Ellen Churchill Semple
This eBook from the Gutenberg Project consists of approximately 789 pages of information about Influences of Geographic Environment.

Influences of Geographic Environment eBook

Ellen Churchill Semple
This eBook from the Gutenberg Project consists of approximately 789 pages of information about Influences of Geographic Environment.
European peoples, like the Russians in Asia, all strive to reach the sea; and when they have got there, they proceed to embrace as big a strip of coast as possible.  Therefore the whole colonization movement of western and central Europe was in the earlier periods restricted to coasts, although not to such an excessive degree as that of the Phoenicians and Greeks.  Their own maritime location had instructed them as to the value of seaboards, and at the same time made this form of expansion the simplest and easiest.

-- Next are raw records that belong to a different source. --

/-- What the skim path sends. The injector serves one delta, at the host time the row brings: of the slots in ascending
number from the one after the slot served last, the first that has a delta its run order and the span rule allow, the
columns from the one it is in; a column the span rule holds counts under 0xAD. The epoch's mark goes to the confirmed
group of the peers once no delta of the slot is left; the acknowledgement a source is owed goes on the CONTROL channel.
Where the injector may not send, or nothing is due, nothing is sent. Where the manual leaves a point open, the choices
of log entries 15, 40, 81, 82, 95, 112, 157 and 200 hold. -/
def Obligations.SkimSendRowsComplete : Prop :=
  (∀ (s : State) (now : BitVec 64), s.injectorFree = false → exec (.skimDeltaSend now) s = .next s) ∧
  (∀ (s u : State) (now : BitVec 64) (i : Fin 64) (slot : Fin 16) (before after : List (Fin 16)), s.injectorFree = true →
      u = s.at_ now → s.slotOrder = before ++ slot :: after →
      (∀ k ∈ before, u.slotTenant k.val = none ∨ ∀ j : Fin 64, u.slotTenant k.val = some j → u.sendFrom j k = (u, false)) →
      u.slotTenant slot.val = some i → (u.sendFrom i slot).2 = true →
      exec (.skimDeltaSend now) s = .next ((u.sendFrom i slot).1.follow i)) ∧
  (∀ (s u : State) (now : BitVec 64), s.injectorFree = true → u = s.at_ now →
      (∀ (k : Fin 16) (j : Fin 64), u.slotTenant k.val = some j → u.sendFrom j k = (u, false)) →
      exec (.skimDeltaSend now) s = .next u) ∧
  (∀ (s : State) (slot : Fin 16) (i : Fin 64), s.attemptOpen i = false ∨ (s.slot slot.val).kind ≠ .sett →
      s.sendFrom i slot = (s, false)) ∧
  (∀ (s : State) (slot : Fin 16) (i : Fin 64) (before after : List Nat) (col : Nat) (r : HawkRec) (g : Group),
      s.attemptOpen i = true → (s.slot slot.val).kind = .sett → (s.slot slot.val).columns = before ++ col :: after →
      (∀ c ∈ before, s.stagedIn slot.val c = none) → s.stagedIn slot.val col = some r →
      (let hs := s.holders slot.val (rotationFor (s.slot slot.val).sett r.panel)
       s.confirmedGroup (.holders slot.val (rotationFor (s.slot slot.val).sett r.panel)) = some g →
       (s.spanOk slot.val hs (s.slot slot.val).next = true →
         ∃ t : State, t = s.firstSend i slot.val col r g.handle hs ∧
           s.sendFrom i slot = ({ t with hawk := { t.hawk with lastSlot := slot } }, true)) ∧
       (s.spanOk slot.val hs (s.slot slot.val).next = false → after = [] →
         s.sendFrom i slot = (s.count 0xAD, false)))) ∧
  (∀ (s : State) (slot : Fin 16),
      (s.slotTenant slot.val = none ∨ (s.hawk.recs.find? fun r => r.slot == slot && r.mark && r.st == .staged) = none ∨
        s.confirmedGroup (.peers slot.val) = none ∨ s.injectorFree = false ∨
        (∃ x ∈ s.hawk.recs, x.slot = slot ∧ x.mark = false) → exec (.epochMarkSend slot) s = .next s) ∧
      (∀ (i : Fin 64) (r : HawkRec) (g : Group), s.slotTenant slot.val = some i → s.injectorFree = true →
        (s.hawk.recs.find? fun r => r.slot == slot && r.mark && r.st == .staged) = some r →
        (∀ x ∈ s.hawk.recs, x.slot = slot → x.mark = true) → s.confirmedGroup (.peers slot.val) = some g →
        (let r' : HawkRec := { r with seq := some (s.slot slot.val).next, st := .out, owed := s.owedBy (s.peers slot.val) }
         ∃ s' : State, exec (.epochMarkSend slot) s =
             .next ((s'.send (s'.hawkFrame i r' (.group g.handle) false)).freeReleased.follow i) ∧
           s' = { s with hawk := { s.hawk with recs := s.hawk.recs.map fun x => if x = r then r' else x }, slots := s'.slots } ∧
           s'.slot slot.val = { s.slot slot.val with next := (s.slot slot.val).next + 1 } ∧
           ∀ k : Fin 16, k ≠ slot → s'.slot k.val = s.slot k.val))) ∧
  (∀ (s : State) (slot : Fin 16) (rank : Nat),
      (let due := (s.slot slot.val).sources.find? fun e => e.rank == rank && e.ackDue
       (s.slotTenant slot.val = none ∨ due = none → exec (.skimAckSend slot rank) s = .next s) ∧
       (∀ (i : Fin 64) (e : SrcEntry), s.slotTenant slot.val = some i → due = some e →
         (let mslot := match (s.slot slot.val).sett.rows[rank]? with | some r => r.mslot.toNat | none => 0
          let f := s.ctrlTo i e.addr 0x02 e.epoch e.tr (e.ackT mslot)
          (s.mayForm f = false → exec (.skimAckSend slot rank) s = .next s) ∧
          (s.mayForm f = true →
            ∃ t : State, exec (.skimAckSend slot rank) s = .next t ∧ t = { s with ep := t.ep, slots := t.slots } ∧
              (t.slot slot.val).sources = ((s.slot slot.val).sources.map fun y =>
                if y.rank = rank then { y with ackDue := false } else y) ∧
              (∀ k : Fin 16, k ≠ slot → t.slot k.val = s.slot k.val) ∧ f ∈ t.ep.ctrlQ ∧ t.ep.skimQ = s.ep.skimQ)))))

[Sidenote:  Marks of inland expansion.]

On the other hand, that growing people which finds its coastward advance blocked, and is therefore restricted to landward expansion, seizes upon every natural feature that will aid its purpose.  It utilizes every valley highway and navigable river, as the Russians did in the case of the Dnieper, Don, Volga, Kama and Northern Dwina in their radial expansion from the Muscovite center at Moscow, and as later they used the icy streams of Siberia in their progress toward the Pacific; or as the Americans in their trans-continental advance used the Ohio, Tennessee, the Great Lakes, and the Missouri.  They reach out toward every mountain pass leading to some choice ultramontane highway.  Bulges or projecting angles of their frontier indicate the path they plan to follow, and always include or aim at some natural feature which will facilitate their territorial growth.  The acquisition of the province of Ticino in 1512 gave the Swiss Confederation a foothold upon Lake Maggiore, perhaps the most important waterway of northern Italy, and the possession of the Val Leventina, which now carries the St. Gotthard Railroad down to the plains of the Po.  Every bulge of Russia’s Asiatic frontier, whether in the Trans-Caucasus toward the Mesopotamian basin and the Persian Gulf, or up the Murghab and Tedjend rivers toward the gates of Herat, is directed at some mountain pass and an outlet seaward beyond.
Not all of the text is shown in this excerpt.